Available data
********

def PathSt.idle : PathSt :=
  ⟨[], [], [], 0, [], List.replicate 3 (List.replicate 4 []), [none, none], [none, none]⟩

structure Net where
  copies   : List RxCopy
  /-- Sequence numbers recorded: stream, sequence, frame of the last sample (R255). -/
  seen     : List (Nat × Nat × Nat)
  /-- Streams and sequence numbers whose two copies have been found to differ. -/
  differ   : List (Nat × Nat)
  /-- Frame of the last event 69 per stream, plus 1. -/
  badAt    : Sparse Nat
  /-- First sample index of the last accepted packet modulo S, per stream. -/
  phase    : Sparse Nat
  /-- First sample index a receive stream delivers, and the one from which it reads 0 again (R258). -/
  rxFrom   : Sparse Nat
  rxUntil  : Sparse Nat
  /-- Next packet number of a transmit stream plus 1, and first sample index at which it sends none (R248). -/
  txNext   : Sparse Nat
  txUntil  : Sparse Nat
  /-- Samples of the transmit channels by media frame, newest first. -/
  played   : List (Nat × Sparse (List Int))
  /-- Paths that deliver, and paths whose loss is reported: stream × 2 + path. -/
  hearing  : List Nat
  lossSeen : List Nat
  paths    : List PathSt
  deriving DecidableEq, Repr

/-- A master heard on a path: its last Announce, the count of frames run at which that came, and at which the one before it did. -/
structure Master where
  msg    : PtpMsg
  heard  : Nat
  before : Option Nat
  deriving DecidableEq, Repr

/-- A PTP ordinary clock behind its objects at 2100h or 2101h (R261 to R267). Times in 2^-16 ns. -/
structure PtpInst where
  /-- The time counter in 2^-32 ns: 48-bit seconds, nanoseconds and a 32-bit fraction; and what a CLK_TIME cycle adds to it (R262). -/
  counter  : Int
  addend   : Int
  /-- Prediction of the servo for the next offset. -/
  predict  : Int
  /-- Consecutive outliers, newest first. -/
  outliers : List Int
  inside   : Nat
  outside  : Nat
  /-- The last 16 offsets used, newest first. -/
  offsets  : List Int
  /-- A two-step Sync that waits for its Follow_Up, and the port it came by. -/
  waitSync : Option (PtpMsg × Nat)
  /-- Egress stamp of the last delay request; a peer-delay response that waits for its second step; t1 and t2 of the last Sync. -/
  reqOut   : Option Int
  respWait : Option PtpMsg
  syncT    : Option (Int × Int)
  /-- t1 and t2 of the last Sync used, and the master's time and the counter's between the last two used (R264). -/
  used     : Option (Int × Int)
  ratio    : Int × Int
  /-- The masters heard, and the source port of the one followed (R261). -/
  masters  : List Master
  master   : Option Nat
  /-- External port by which the master's messages arrive. -/
  port     : Nat
  /-- D of a step that waits to be classified, in 2^-16 ns, and the state before it. -/
  pending  : Option (Int × Nat)
  /-- Lock was lost while the instance was selected (R271). -/
  lostSelected : Bool
  deriving DecidableEq, Repr

def PtpInst.idle : PtpInst :=
  ⟨0, 8589934592, 0, [], 0, 0, [], none, none, none, none, none, (1, 1), [], none, 0, none, false⟩

structure Time where
  inst   : List PtpInst
  /-- AB_DIFFERENCE of the last 60,000 frames and the phases of the grids of A and B against the third reference, in
  2^-16 ns, newest first (R270, R271). -/
  window : List (Int × Int × Int)
  /-- A re-base decided for a frame by the active unit, with its TS_SHIFT in samples (R269). -/
  rebase : Option (Nat × Int)
  /-- What is left of a CLK_TIME cycle at the last tick, in 1 / (6,000 × 10^9) (R262). -/
  cycleRest : Int
  deriving DecidableEq, Repr

/-! ## Reference selection -/

structure RefEntry where
  present     : Bool
  /-- Offset and jitter of the last window lay within their limits (R276). -/
  limitsOk    : Bool
  qualified   : Bool
  selectable  : Bool
  /-- It lost qualification after having been qualified: WTR applies (R277). -/
  requal      : Bool
  driftWarned : Bool
  /-- Count of frames run at which the QUAL_TIME count or the WTR wait began. -/
  since       : Nat
  /-- Phase of its frame starts against the grid as last measured, in ns, before PHASE_TRIM. -/
  raw         : Int
  deriving DecidableEq, Repr

def RefEntry.idle : RefEntry := ⟨false, true, false, false, false, false, 0, 0⟩

/-- A switch decided for frame B (R280): entry, B, its step in thirds of a nanosecond, and what FRAME_NO does there:
0 counts on, 1 takes the PTP-derived number, 2 the leader's; it is `ahead` frames ahead (R23). -/
structure Pending where
  entry : Nat
  frame : Nat
  step3 : Int
  jump  : Nat
  ahead : Nat
  /-- It will be a reframe: outputs fade out before B (R287). -/
  reframe : Bool
  deriving DecidableEq, Repr

/-- Phases and steps in thirds of a nanosecond; what is left of a glide and of a slew in sixths. -/
structure Selector where
  running  : Bool
  entries  : List RefEntry
  pending  : Option Pending
  /-- Steps that are no switch: frame B, sum, reframe; and what came while one was pending (R288). -/
  steps    : Option (Nat × Int × Bool)
  later    : Int
  /-- Offsets of qualified history and of XTAL_SYS, newest first, at most 60 (R275, R281). -/
  history  : List Int
  xtal     : List Int
  /-- Pairs of entries of equal rank reported as disagreeing (R279). -/
  disagree : List (Nat × Nat)
  glide6   : Int
  slew6    : Int
  deriving DecidableEq, Repr

/-! ## Pair and federation -/

/-- One AGREE record of the partner (Table 13.6). -/
structure AgreeRec where
  kind : Nat
  key  : Nat
  held : Nat
  crcA : Nat
  crcB : Nat
  aux  : Nat
  deriving DecidableEq, Repr

structure Pair where
  /-- Level of PAIR_ROLE as filtered, true for high; and whether this unit pulls it low (R294). -/
  roleHigh  : Bool
  pullsRole : Bool
  /-- PAIR_ALIVE_OUT and the partner as classified: 0 nothing, 1 ACTIVE, 2 in step, 3 standby otherwise (Table 13.2). -/
  aliveOut  : Nat
  partnerKind : Nat
  /-- Consecutive intervals that classified the partner as ACTIVE (R297). -/
  activeRuns : Nat
  /-- The watch of R296: 1 the first 1 ms, 2 the 100 ms of Unit B, 0 over. -/
  watching  : Nat
  /-- Parts of the partner's AGREE of the running boundary received, the last part's number, the records so far; the time for
  it is over; consecutive frames without its digests (R302, R305). -/
  agreeParts : List Nat
  agreeLast : Option Nat
  records   : List AgreeRec
  agreeClosed : Bool
  agreeMissing : Nat
  /-- Frames in whose route pass or boundary a fill received is consumed (R303). -/
  fills     : List Nat
  /-- Own digests by frame, newest first (R308, R309). -/
  digests   : List (Nat × Nat)
  /-- Consecutive matching digests in CONFIRM (R319). -/
  agreeing  : Nat
  /-- The unit sends on paths A and B, and planned hand-overs: path, frame Z, whether this unit takes the path (R300). -/
  pathsSent : List Bool
  handovers : List (Nat × Nat × Bool)
  /-- The partner's rate, revision and major version equal this unit's, and its major version (R293). -/
  versionsOk : Bool
  partnerMajor : Nat
  /-- The partner has asked for a resync; C of the running one (R316, R317). -/
  resyncAsked : Bool
  epochC    : Nat
  /-- Frames of the resync aborts of the last 60 s; automatic resync has stopped (R319). -/
  aborts    : List Nat
  autoStopped : Bool
  /-- Divergence has been found, and the 1 s before an automatic resync has not passed (R309). -/
  waitAuto  : Bool
  /-- Agreed external source frames stored from E on: frame of the route pass that reads them, samples by source (R318). -/
  stored    : List (Nat × Sparse (List Int))
  /-- Bytes of the program image received, and how far they reach (R317). -/
  image     : Sparse Byte
  imageLen  : Nat
  /-- The unit has taken itself out of the pair after a lost tick (R313). -/
  tickLost  : Bool
  /-- What a standby's PLL2 follows: an entry 0 to 7, 8 or 9 the FC of BL0 or BL1, 255 nothing (R307). -/
  follows   : Nat
  deriving DecidableEq, Repr

/-- A federation part received (Table 13.11). -/
structure FedPart where
  member  : Nat
  unitB   : Bool
  active  : Bool
  muted   : Bool
  leader  : Bool
  frame   : Nat
  part    : Nat
  epoch   : Nat
  major   : Nat
  hops    : Nat
  timeError : Nat
  gen     : Nat
  hash    : Nat
  layout  : Nat
  members : Nat
  slots   : List Nat
  samples : List Int
  crc     : Nat
  deriving DecidableEq, Repr

structure Fed where
  /-- Copies held for frames still to be consumed (R326, R327). -/
  parts    : List FedPart
  /-- Members whose part 0 of a frame beyond the window arrived in the running frame; how far ahead the leader's was. -/
  heard    : List Nat
  ahead    : Nat
  /-- Frames since part 0 of each member was last included or rejected (R328), and the GENERATION of the last one (R329). -/
  missing  : List Nat
  gens     : List Nat
  /-- Consecutive frames without a version and a time mismatch; frames without a leader part of the own FRAME (R330). -/
  goodVersion : Nat
  goodTime : Nat
  badTime  : Nat
  /-- Members whose MEMBERS differs from the leader's, as the leader finds it (R330). -/
  differ   : List Nat
  /-- Hops from the leader that the last FEDTICK on BL4 and on BL5 carried (R329). -/
  hops     : List Nat
  deriving DecidableEq, Repr

/-! ## Reset, events, bus, JTAG -/

/-- A block under reset (R345 to R347): first frame at which its software holds have ended, whether it is only asked to go
idle yet, and whether its wrapper has completed a transaction with an error (event 7 is raised once). -/
structure BlockSt where
  release : Nat
  idling  : Bool
  isoSeen : Bool
  deriving DecidableEq, Repr

structure Reset where
  /-- Cold and warm sources asserted: codes 0 POR, 1 PIN, 2 WDT, 3 SW, 4 PARTNER, 5 THERM. -/
  asserted : List Nat
  /-- Sources asserted in the running sequence, and those events 0 to 5 will report at Rising (R344). -/
  sources  : List Nat
  tell     : List Nat
  cold     : Bool
  /-- Steps of Table 14.4 already released. -/
  released : Nat
  optionsLoaded : Bool
  /-- T_R has passed (R339). -/
  begun    : Bool
  pllLocked : Bool
  /-- The first frame tick, FRAME_NO 0, has come. -/
  ticked   : Bool
  /-- Blocks under reset by code. -/
  blocks   : List (Nat × BlockSt)
  /-- A software cold (true) or warm reset begins 10 ms after its ACK. -/
  soft     : Option Bool
  /-- Block resets that begin at a frame boundary: frame, code, frames held. -/
  starting : List (Nat × Nat × Nat)
  /-- The 10 µs pulse of a core watchdog is asserted. -/
  corePulse : Bool
  /-- The control complex is released and its firmware has not restarted yet (R348). -/
  firmwareDown : Bool
  /-- VBAT was lost: event 14 at the next Rising. -/
  vbatLost : Bool
  /-- RTC in thirds of a nanosecond since 1970. -/
  rtc      : Nat
  /-- The option bytes in use. -/
  options  : List Byte
  svcAnswer : Option (List Byte)
  svcSeries : List Series
  /-- THERM_N is pulled low, RESET_OUT_N is driven high. -/
  thermLow : Bool
  outHigh  : Bool
  /-- PAIR_ENABLE as it took effect at Rising (R324). -/
  pairEnable : Bool
  /-- Rate the engine runs at (0 48 kHz, 1 96 kHz), and a rate it restarts at with its frame (R351). -/
  rate     : Nat
  rateNext : Option (Nat × Nat)
  /-- Frames since T_R. -/
  upFrames : Nat
  deriving DecidableEq, Repr

/-- A Drift word: 16 data bytes and its tag fields (Table 15.7). -/
structure DWord where
  data  : List Byte
  start : Bool
  fin   : Bool
  size  : Nat
  loss  : Bool
  valid : Nat
  deriving DecidableEq, Repr

structure DQueue where
  words   : List DWord
  /-- Packing word of a producer in progress. -/
  packing : Option DWord
  afterLoss : Bool
  deriving DecidableEq, Repr

def DQueue.empty : DQueue := ⟨[], none, false⟩

/-- A Moraine record (Table 15.10). -/
structure MRec where
  seq   : Nat
  rtc   : Nat
  frac  : Nat
  frame : Nat
  stage : Nat
  flags : Nat
  total : Nat
  event : Nat
  severity : Nat
  status : Nat
  deriving DecidableEq, Repr

/-- One raising whose frame has not ended: its deliveries are made at the end of the frame (R361). -/
structure Raised where
  event    : Nat
  frame    : Nat
  /-- Lowest instance code so far. -/
  detail   : Nat
  injected : Bool
  masked   : Bool
  log      : Bool
  severity : Nat
  count    : Nat
  deriving DecidableEq, Repr

structure Events where
  now    : List Raised
  /-- Events whose lasting condition is present: STATUS stays 1 (R361). -/
  lasting : List Nat
  /-- Event and instance that a handling started by an injection will raise, still to be marked (R370). -/
  handling : List (Nat × Nat)
  queues : Sparse DQueue
  ring   : List MRec
  flash  : List MRec
  evtN   : Bool
  deriving DecidableEq, Repr

/-- Traffic that waits for the end of a cell's schedule (R69): a transaction, a DMA datagram, the datagrams of a DMA channel that
starts, a value of a program object. -/
inductive LateTraffic where
  | transaction (t : BusTx)
  | datagram (srcAddr srcPort : Nat) (bytes : List Byte)
  | channel (c : Nat)
  | object (k : Nat) (v : Int)
  deriving DecidableEq, Repr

********

What the task requires
All lines from the opening of the records through the line where "sample (R255). -/" occurs are to be output verbatim. No other line belongs in the answer.

Result below
def PathSt.idle : PathSt :=
  ⟨[], [], [], 0, [], List.replicate 3 (List.replicate 4 []), [none, none], [none, none]⟩

structure Net where
  copies   : List RxCopy
  /-- Sequence numbers recorded: stream, sequence, frame of the last sample (R255). -/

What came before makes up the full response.